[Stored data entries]
▬▬▬▬▬▬▬▬▬▬

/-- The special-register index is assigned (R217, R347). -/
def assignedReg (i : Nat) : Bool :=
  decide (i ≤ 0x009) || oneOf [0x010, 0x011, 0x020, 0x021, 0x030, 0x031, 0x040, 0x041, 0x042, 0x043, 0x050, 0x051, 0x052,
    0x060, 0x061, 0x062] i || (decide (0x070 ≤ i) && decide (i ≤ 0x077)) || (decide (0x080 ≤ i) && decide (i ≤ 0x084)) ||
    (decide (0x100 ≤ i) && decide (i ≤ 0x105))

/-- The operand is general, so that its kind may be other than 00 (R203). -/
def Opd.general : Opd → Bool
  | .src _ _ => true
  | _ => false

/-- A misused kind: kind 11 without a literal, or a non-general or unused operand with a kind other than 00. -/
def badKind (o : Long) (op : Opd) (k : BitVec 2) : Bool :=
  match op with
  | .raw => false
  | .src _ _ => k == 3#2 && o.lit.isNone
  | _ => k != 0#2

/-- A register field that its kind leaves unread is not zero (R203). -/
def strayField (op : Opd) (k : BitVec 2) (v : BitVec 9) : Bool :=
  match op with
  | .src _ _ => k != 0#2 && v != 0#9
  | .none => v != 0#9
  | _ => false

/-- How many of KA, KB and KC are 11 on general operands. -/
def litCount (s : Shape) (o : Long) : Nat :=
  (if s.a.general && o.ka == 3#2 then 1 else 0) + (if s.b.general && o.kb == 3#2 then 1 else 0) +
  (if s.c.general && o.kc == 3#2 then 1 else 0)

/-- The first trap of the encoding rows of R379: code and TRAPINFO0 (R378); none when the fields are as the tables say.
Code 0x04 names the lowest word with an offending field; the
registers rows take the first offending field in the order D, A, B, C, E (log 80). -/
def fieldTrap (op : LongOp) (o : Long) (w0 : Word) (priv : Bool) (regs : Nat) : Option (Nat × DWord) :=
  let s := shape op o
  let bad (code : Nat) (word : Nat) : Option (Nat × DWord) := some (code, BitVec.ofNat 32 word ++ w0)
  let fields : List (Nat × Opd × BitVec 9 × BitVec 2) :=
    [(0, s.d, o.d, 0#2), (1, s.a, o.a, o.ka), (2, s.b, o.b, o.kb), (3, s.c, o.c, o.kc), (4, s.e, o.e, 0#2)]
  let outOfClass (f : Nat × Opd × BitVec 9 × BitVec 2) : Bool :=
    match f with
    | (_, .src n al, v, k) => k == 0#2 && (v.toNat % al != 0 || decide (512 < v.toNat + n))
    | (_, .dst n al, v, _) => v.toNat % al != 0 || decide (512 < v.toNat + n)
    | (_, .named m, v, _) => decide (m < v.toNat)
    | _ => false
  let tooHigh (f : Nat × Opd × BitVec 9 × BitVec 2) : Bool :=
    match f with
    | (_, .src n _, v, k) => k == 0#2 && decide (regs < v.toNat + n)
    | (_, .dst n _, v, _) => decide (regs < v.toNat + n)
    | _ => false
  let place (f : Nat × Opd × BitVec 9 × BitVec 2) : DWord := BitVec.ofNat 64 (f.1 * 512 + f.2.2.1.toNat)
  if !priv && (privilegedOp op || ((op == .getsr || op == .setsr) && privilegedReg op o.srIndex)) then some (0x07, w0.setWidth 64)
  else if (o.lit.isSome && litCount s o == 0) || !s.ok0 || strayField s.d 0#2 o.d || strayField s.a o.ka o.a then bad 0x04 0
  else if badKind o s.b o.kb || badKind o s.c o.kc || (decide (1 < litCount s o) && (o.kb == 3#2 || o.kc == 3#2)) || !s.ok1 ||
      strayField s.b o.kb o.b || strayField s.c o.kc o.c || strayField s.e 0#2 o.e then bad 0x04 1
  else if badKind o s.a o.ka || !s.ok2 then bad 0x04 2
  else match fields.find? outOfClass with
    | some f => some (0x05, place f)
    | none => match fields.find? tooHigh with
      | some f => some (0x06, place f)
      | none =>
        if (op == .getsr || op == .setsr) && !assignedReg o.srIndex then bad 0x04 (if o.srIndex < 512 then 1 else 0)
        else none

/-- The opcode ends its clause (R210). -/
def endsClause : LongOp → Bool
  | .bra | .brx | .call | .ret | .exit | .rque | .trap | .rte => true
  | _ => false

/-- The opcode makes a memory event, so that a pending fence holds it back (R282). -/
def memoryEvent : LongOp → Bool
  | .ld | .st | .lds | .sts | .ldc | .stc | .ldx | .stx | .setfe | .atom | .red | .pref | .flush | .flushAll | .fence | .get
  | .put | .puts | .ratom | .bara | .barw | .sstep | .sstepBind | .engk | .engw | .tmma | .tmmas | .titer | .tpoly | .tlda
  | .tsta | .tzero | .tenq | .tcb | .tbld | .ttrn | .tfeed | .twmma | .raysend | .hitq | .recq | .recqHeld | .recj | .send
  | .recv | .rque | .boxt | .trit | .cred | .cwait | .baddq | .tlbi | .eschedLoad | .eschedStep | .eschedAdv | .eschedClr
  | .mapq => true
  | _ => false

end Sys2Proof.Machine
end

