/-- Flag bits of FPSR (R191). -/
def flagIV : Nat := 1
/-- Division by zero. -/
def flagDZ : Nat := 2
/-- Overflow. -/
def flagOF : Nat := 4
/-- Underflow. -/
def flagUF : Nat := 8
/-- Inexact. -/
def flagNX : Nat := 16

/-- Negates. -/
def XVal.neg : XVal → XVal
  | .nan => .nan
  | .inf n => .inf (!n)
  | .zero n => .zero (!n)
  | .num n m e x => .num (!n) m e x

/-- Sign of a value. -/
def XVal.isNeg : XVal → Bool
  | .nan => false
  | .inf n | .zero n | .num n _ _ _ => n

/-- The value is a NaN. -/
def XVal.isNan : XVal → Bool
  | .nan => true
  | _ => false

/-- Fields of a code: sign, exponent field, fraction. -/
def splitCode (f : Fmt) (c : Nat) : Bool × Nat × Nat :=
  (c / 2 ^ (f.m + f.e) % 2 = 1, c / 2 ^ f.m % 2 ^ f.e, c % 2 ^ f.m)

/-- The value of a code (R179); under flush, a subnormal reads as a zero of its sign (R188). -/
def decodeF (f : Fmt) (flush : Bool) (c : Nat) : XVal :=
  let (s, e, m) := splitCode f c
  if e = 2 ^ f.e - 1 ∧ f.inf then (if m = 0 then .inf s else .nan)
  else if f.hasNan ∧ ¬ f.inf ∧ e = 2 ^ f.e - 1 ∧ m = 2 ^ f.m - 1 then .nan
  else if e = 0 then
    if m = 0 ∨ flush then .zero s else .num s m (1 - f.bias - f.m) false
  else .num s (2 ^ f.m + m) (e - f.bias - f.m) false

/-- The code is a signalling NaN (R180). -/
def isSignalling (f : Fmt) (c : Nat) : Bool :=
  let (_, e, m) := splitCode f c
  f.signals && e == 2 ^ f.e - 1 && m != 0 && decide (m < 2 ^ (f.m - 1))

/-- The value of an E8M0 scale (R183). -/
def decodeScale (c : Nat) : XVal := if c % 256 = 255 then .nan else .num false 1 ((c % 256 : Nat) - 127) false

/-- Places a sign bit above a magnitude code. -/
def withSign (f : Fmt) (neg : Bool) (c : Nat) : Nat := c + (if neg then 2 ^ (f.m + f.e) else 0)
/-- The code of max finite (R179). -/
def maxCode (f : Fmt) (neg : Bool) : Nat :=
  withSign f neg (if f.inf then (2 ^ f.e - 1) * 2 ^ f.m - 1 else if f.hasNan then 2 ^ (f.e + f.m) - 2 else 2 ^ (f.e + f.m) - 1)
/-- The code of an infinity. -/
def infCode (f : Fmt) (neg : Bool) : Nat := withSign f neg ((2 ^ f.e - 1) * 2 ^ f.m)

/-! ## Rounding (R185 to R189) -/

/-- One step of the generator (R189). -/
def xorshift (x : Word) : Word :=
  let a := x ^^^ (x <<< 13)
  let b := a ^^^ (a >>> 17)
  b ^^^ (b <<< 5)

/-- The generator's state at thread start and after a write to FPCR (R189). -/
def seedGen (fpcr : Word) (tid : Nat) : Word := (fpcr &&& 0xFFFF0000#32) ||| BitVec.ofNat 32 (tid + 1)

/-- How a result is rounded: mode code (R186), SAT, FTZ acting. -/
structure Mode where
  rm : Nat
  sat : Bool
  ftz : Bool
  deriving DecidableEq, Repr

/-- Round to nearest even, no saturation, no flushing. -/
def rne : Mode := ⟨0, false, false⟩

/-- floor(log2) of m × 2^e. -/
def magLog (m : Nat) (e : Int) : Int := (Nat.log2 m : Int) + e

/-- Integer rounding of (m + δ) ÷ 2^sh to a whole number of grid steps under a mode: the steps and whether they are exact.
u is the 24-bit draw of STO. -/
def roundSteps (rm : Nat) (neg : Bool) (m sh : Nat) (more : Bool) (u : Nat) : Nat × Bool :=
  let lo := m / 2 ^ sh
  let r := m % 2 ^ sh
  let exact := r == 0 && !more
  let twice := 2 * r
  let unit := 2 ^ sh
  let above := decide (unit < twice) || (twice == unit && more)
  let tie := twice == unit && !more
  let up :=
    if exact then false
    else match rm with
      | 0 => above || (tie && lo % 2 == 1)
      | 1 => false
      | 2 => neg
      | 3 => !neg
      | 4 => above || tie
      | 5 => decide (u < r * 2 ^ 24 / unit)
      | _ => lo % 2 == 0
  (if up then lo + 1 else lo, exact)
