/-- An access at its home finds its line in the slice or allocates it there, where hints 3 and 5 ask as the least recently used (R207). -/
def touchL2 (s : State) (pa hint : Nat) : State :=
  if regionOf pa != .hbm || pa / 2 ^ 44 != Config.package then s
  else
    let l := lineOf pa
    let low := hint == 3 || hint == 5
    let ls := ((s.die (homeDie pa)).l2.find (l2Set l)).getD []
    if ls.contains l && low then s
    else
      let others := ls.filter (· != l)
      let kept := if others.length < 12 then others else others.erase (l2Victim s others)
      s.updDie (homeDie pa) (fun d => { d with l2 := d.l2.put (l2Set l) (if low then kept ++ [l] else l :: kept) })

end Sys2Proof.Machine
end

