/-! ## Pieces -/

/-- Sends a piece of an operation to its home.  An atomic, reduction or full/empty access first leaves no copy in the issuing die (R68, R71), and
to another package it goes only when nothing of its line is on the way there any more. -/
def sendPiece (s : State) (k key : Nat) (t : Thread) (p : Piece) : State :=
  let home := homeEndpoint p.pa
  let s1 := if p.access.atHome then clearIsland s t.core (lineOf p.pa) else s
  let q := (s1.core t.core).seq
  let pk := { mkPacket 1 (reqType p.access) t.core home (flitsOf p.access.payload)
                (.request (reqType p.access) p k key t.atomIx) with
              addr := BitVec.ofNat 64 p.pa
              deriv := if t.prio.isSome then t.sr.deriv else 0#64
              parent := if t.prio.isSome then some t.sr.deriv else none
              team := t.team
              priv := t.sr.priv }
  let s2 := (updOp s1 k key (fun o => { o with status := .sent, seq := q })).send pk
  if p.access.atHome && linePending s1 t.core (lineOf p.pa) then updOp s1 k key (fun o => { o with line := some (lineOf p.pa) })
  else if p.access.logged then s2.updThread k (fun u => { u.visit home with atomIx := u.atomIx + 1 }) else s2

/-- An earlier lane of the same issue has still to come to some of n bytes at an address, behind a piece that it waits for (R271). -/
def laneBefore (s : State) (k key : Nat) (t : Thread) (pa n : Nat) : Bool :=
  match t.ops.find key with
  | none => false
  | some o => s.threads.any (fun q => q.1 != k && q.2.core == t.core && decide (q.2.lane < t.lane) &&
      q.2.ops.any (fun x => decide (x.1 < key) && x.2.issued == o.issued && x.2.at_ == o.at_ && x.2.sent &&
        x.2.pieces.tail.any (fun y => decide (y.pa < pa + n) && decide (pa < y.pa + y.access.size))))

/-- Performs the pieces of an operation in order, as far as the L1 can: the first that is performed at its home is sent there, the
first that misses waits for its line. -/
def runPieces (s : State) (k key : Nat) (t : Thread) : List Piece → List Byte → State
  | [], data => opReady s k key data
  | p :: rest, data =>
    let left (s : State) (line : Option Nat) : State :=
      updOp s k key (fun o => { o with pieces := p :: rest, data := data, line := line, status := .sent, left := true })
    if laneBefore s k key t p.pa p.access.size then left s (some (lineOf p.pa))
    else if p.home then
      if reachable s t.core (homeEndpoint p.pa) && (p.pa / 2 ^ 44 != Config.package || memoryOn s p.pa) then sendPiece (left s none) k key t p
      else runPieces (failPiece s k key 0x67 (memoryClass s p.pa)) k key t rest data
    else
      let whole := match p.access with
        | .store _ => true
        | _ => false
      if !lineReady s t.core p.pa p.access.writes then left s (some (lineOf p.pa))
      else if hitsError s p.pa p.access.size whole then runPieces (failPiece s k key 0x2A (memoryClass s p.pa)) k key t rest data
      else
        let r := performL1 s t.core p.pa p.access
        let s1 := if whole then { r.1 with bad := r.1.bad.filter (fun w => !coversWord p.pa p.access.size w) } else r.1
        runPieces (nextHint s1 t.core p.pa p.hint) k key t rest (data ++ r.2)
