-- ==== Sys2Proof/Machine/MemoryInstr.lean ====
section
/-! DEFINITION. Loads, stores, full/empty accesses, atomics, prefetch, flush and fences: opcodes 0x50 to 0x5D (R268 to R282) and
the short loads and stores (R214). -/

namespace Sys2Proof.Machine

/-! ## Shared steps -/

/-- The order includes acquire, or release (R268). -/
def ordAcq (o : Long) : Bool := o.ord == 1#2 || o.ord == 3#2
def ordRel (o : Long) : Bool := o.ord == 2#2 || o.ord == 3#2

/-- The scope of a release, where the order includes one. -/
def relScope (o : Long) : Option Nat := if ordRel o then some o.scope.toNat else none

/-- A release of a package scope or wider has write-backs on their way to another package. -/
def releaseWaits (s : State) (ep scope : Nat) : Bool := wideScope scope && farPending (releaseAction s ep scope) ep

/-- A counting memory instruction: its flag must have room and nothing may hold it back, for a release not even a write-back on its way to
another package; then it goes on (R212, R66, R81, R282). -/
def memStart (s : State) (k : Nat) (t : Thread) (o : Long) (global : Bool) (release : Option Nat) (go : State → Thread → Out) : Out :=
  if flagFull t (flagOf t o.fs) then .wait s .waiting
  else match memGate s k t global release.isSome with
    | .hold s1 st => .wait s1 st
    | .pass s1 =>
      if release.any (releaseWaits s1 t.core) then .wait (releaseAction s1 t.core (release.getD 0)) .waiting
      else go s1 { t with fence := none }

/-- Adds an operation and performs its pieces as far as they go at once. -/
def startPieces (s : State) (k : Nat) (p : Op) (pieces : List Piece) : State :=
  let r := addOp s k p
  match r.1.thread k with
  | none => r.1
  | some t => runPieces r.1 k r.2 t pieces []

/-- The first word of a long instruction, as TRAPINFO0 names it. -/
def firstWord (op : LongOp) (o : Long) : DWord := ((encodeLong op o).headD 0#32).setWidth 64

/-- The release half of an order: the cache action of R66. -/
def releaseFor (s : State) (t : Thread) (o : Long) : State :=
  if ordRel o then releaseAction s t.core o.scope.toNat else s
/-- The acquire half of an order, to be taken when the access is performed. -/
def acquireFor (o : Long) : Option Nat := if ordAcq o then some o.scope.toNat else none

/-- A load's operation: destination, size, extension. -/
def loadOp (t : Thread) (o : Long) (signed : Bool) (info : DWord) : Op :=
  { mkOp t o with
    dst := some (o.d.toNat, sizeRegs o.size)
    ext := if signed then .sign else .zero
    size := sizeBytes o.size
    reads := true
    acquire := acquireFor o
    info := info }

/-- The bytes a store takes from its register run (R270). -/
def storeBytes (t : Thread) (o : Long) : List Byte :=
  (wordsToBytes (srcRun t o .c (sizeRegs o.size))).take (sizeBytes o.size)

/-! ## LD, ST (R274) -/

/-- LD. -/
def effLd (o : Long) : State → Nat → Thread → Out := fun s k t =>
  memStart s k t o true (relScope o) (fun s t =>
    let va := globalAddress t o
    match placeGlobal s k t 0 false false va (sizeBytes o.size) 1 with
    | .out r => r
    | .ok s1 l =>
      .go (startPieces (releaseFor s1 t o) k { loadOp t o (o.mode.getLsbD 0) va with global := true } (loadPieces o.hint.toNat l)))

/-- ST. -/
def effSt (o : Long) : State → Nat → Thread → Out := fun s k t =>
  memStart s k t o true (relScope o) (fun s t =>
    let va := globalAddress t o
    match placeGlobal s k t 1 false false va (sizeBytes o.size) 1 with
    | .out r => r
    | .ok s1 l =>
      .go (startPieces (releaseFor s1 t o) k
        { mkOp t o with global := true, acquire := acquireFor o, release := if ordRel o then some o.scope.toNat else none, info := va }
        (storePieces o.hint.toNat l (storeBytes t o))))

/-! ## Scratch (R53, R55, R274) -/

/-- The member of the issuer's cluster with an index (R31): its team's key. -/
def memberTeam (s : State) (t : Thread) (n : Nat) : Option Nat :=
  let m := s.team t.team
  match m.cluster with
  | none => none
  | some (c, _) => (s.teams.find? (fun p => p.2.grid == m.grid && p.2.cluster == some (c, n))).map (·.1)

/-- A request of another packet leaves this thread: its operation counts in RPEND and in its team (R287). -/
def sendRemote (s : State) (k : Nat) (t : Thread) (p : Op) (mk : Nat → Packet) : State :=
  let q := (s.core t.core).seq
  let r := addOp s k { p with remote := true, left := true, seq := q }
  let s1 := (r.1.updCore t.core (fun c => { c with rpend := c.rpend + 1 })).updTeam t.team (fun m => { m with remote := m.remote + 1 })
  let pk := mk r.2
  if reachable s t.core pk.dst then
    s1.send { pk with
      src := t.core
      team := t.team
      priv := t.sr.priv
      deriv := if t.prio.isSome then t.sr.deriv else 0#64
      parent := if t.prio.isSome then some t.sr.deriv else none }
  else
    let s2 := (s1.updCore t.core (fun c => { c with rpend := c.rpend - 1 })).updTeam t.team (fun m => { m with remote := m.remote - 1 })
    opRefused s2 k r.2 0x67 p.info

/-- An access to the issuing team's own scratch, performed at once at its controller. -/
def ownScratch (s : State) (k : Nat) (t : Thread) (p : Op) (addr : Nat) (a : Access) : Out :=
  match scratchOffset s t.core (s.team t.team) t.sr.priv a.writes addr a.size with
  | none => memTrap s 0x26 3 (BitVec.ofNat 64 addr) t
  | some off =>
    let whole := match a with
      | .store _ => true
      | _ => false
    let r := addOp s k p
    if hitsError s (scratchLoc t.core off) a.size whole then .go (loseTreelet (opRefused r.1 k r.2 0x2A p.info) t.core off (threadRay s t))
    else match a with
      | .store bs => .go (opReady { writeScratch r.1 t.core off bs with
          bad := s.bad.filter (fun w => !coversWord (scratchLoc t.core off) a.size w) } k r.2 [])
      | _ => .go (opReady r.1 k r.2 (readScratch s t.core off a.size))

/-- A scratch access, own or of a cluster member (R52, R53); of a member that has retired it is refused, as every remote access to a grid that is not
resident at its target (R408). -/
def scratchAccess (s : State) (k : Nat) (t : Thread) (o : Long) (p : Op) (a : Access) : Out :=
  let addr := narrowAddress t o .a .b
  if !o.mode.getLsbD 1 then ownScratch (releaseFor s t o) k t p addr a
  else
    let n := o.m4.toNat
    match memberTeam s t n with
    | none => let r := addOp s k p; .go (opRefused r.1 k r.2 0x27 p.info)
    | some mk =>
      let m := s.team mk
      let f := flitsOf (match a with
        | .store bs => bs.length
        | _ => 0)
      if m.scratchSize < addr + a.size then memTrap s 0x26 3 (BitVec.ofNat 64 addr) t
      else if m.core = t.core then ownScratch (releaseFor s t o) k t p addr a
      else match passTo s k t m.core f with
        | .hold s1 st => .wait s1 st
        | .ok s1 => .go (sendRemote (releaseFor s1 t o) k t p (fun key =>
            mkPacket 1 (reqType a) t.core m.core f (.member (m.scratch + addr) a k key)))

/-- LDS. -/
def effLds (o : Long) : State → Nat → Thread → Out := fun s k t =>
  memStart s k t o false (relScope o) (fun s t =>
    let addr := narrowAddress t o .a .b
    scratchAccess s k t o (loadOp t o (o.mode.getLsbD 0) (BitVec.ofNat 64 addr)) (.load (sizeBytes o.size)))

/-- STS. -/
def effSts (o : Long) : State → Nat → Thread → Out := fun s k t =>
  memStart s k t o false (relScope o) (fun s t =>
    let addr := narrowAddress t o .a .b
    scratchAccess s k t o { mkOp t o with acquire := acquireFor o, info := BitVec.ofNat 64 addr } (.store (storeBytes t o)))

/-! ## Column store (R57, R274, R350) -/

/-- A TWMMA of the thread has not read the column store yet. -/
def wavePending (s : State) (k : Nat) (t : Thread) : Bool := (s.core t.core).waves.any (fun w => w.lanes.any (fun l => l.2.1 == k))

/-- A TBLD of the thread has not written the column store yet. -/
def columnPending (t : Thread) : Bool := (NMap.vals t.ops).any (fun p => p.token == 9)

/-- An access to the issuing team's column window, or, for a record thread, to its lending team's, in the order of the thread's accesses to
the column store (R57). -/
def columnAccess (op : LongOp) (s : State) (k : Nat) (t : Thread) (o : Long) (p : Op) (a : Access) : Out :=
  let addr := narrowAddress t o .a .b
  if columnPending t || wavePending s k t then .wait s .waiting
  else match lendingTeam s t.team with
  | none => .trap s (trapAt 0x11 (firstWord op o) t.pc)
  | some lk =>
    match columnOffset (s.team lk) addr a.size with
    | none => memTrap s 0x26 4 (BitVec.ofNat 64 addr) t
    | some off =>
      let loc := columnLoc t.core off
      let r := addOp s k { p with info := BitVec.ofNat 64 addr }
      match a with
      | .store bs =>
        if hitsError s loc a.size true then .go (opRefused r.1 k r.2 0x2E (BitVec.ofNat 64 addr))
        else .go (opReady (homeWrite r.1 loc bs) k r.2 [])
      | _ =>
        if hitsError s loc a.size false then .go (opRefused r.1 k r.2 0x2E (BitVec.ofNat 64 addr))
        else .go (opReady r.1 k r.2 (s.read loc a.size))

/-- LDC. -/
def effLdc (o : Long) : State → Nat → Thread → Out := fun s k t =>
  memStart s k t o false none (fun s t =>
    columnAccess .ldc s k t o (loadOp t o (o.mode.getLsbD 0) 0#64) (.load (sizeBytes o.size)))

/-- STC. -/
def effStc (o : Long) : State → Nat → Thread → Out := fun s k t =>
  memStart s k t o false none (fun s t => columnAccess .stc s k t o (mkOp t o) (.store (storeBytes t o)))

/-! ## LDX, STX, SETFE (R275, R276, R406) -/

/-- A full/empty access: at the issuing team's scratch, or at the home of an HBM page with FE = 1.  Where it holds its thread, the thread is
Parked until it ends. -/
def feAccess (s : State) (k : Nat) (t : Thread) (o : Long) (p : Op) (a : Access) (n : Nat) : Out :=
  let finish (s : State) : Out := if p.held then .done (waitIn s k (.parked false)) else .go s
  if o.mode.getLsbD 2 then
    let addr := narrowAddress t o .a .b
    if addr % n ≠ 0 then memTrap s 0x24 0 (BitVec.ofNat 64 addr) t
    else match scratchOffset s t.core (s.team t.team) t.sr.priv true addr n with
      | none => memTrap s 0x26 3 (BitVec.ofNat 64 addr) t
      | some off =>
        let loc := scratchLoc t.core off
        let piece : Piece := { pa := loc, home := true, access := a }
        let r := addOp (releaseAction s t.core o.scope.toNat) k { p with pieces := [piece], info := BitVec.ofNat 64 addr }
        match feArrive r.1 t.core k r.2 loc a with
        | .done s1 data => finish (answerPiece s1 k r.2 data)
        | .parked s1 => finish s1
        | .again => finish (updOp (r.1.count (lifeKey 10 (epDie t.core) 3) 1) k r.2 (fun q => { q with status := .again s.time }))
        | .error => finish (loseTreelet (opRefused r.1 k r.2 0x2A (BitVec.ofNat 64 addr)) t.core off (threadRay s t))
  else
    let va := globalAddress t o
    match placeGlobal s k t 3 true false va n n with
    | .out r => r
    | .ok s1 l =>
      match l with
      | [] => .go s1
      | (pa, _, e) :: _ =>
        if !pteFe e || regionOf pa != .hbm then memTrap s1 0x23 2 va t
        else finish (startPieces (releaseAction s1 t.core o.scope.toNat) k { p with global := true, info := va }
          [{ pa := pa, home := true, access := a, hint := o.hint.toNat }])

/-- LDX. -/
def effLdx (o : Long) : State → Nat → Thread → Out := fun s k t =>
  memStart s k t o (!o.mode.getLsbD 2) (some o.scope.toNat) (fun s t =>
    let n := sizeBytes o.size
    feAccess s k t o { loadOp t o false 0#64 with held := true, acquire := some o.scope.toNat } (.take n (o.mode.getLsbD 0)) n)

▬▬▬▬▬▬▬▬▬▬

- _EXERCISE BRIEF_
Each line above from the one with "the thread is" up to and including the one with "let n := sizeBytes o.size" must be set down exactly, and no line outside that span may appear.

- _RESPONSE_
/-- A full/empty access: at the issuing team's scratch, or at the home of an HBM page with FE = 1.  Where it holds its thread, the thread is
Parked until it ends. -/
def feAccess (s : State) (k : Nat) (t : Thread) (o : Long) (p : Op) (a : Access) (n : Nat) : Out :=
  let finish (s : State) : Out := if p.held then .done (waitIn s k (.parked false)) else .go s
  if o.mode.getLsbD 2 then
    let addr := narrowAddress t o .a .b
    if addr % n ≠ 0 then memTrap s 0x24 0 (BitVec.ofNat 64 addr) t
    else match scratchOffset s t.core (s.team t.team) t.sr.priv true addr n with
      | none => memTrap s 0x26 3 (BitVec.ofNat 64 addr) t
      | some off =>
        let loc := scratchLoc t.core off
        let piece : Piece := { pa := loc, home := true, access := a }
        let r := addOp (releaseAction s t.core o.scope.toNat) k { p with pieces := [piece], info := BitVec.ofNat 64 addr }
        match feArrive r.1 t.core k r.2 loc a with
        | .done s1 data => finish (answerPiece s1 k r.2 data)
        | .parked s1 => finish s1
        | .again => finish (updOp (r.1.count (lifeKey 10 (epDie t.core) 3) 1) k r.2 (fun q => { q with status := .again s.time }))
        | .error => finish (loseTreelet (opRefused r.1 k r.2 0x2A (BitVec.ofNat 64 addr)) t.core off (threadRay s t))
  else
    let va := globalAddress t o
    match placeGlobal s k t 3 true false va n n with
    | .out r => r
    | .ok s1 l =>
      match l with
      | [] => .go s1
      | (pa, _, e) :: _ =>
        if !pteFe e || regionOf pa != .hbm then memTrap s1 0x23 2 va t
        else finish (startPieces (releaseAction s1 t.core o.scope.toNat) k { p with global := true, info := va }
          [{ pa := pa, home := true, access := a, hint := o.hint.toNat }])

/-- LDX. -/
def effLdx (o : Long) : State → Nat → Thread → Out := fun s k t =>
  memStart s k t o (!o.mode.getLsbD 2) (some o.scope.toNat) (fun s t =>
    let n := sizeBytes o.size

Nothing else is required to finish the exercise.